Pod. Every Asian person I know either grew up with a rice cooker, has a rice cooker or both. I've had several since the first one I bought for myself back in 1995 (5.5-cup Hitachi from Fedco; I bought the mini version of the one that my parents had); in fact, I think it was the first kitchen appliance I bought for myself when I moved out. I couldn't imagine not having a rice cooker. I remember Alton Brown's stance on single-purpose appliances but, of all the kitchen appliances I have, the rice cooker gets the most use (so I never agreed with him on this particular stance but, I'm thinking, a rice cooker for him does not get nearly the use it does in a lot of Asian households). To me, cooking rice with a rice cooker is like using a crock pot -- I can turn it on and leave the house without having to worry about it being on without supervision. There's no way you could do that safely with something on the stovetop or in the oven (not as far as I know).
I almost never cook white rice these days; DH and I have been eating mostly brown rice for the past 3-4 years. I haven't had to adjust at all for cooking brown rice. The rice cooker has a brown rice button and a white rice button, among others, but it cooks to the consistency I want at white rice (which is good because if it had to cook longer for brown rice, then brown rice would get mushy).

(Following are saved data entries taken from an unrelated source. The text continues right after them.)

/-- BDONE (R209, R210). -/
def bdone (f a : Nat) (s : State) : State :=
  s.dispatch f a 0x70 (fun cyc t =>
    let w := t.insWord f a
    let x := t.anvN f a
    match x.run with
    | none => t
    | some b =>
      let sn := x.s_ (insSn w)
      if sn % 16 != 0 || 32768 < sn || (!b.last && sn != 0) then t.kernelFault f a 0x6 0
      else
        let list := x.bytes (x.a_ (insXp w)) sn
        match parsePub list sn (sn + 1) 0 with
        | .error o => t.kernelFault f a 0x6 o
        | .ok es =>
          match es.find? (fun e => !t.pubTargetOk (t.ctxCfg b.ctx b.cxEpoch) e) with
          | some e => t.kernelFault f a 0x6 e.off
          | none => t.completeBillet f a b cyc sn list)

def execBdone (f a : Fin 32) (s : State) : Out := .next (bdone f a s)

/-- The copy of the publish list ends and the anvil is idle again (R159). -/
def publishCopyEnd (f a : Nat) (s : State) : State :=
  let x := s.anvN f a
  if !x.copying then s else (s.setAnv f a { x with copying := false }).pinBegin f a

def execPublishCopyEnd (f a : Fin 32) (s : State) : Out := .next (publishCopyEnd f a s)

/-! ## Halts, BRK and the remaining faults -/

/-- A halt request to an anvil (R231, R234). -/
def State.haltRequest (s : State) (f a : Nat) : State :=
  if (s.anvN f a).pin.isSome then s.setF (R.FRG_DBG_STATUS_RESULT f) stRefusedBusy
  else (s.setB ((R.FRG_DBG_HALT f).bit a) true).setF (R.FRG_DBG_STATUS_RESULT f) stOk

/-- BRK (R236): a halt request for itself when its bit is set, else no operation. -/
def brk (f a : Nat) (s : State) : State :=
  s.dispatch f a 0x7F (fun cyc t =>
    let t1 := if t.flag ((R.FRG_DBG_BRK_EN f).bit a) then t.haltRequest f a else t
    let x := t1.anvN f a
    t1.endInstr f a cyc ((x.pc : Int) + 1) x)

def execBrk (f a : Fin 32) (s : State) : Out := .next (brk f a s)

/-- RUNAWAY (R216). -/
def runaway (f a : Nat) (s : State) : State :=
  let x := s.anvN f a
  if x.run.isSome && x.move.isNone && x.rep == 0 && decide (16777216 ≤ x.cyc) then s.kernelFault f a 0x7 0 else s

def execRunaway (f a : Fin 32) (s : State) : Out := .next (runaway f a s)

/-- BAD_OPCODE (R196, Table 6-7): the dispatch entry of the opcode is not valid. -/
def badOpcode (f a : Nat) (s : State) : State :=
  if !s.anvRuns f a || s.issue f a != .bad then s else s.kernelFault f a 0x1 0

def execBadOpcode (f a : Fin 32) (s : State) : Out := .next (badOpcode f a s)

end Sys2Proof.Machine
end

I used to assume this, but I know not everyone knows that, just like with other crops, there are many different rice grains and types. I've read posters talking about making fluffy rice but, if you grew up like I did, you grew up on the glutinous short-grain rice ("fluffy" white rice is often long-grain or, even, some medium-grain, but not short-grain). I'll use different rice types depending on what I am cooking but will still use the rice cooker to cook the rice (if I'm making one type of fried rice, I will go with long grain because it has that drier consistency I need; if I make another type of fried rice, I go with short- or medium-grain because it conveys the flavor and mouth-feel I am seeking). I used to not like straight brown short- or medium-grain rice and would mix it with white short- or medium-grain rice to get the healthier benefit of brown with a bit of the taste and consistency of the white (actually, I used to mix four rice and grain types in equal ratios -- short-grain white, medium-grain white, short-grain brown, medium-grain brown). Nowadays, I go with a 2:5 ratio of Gen Ji Mai (one type of short-grain brown) to medium-grain brown and set the rice cooker on the regular white rice setting. The rice comes out perfectly fine.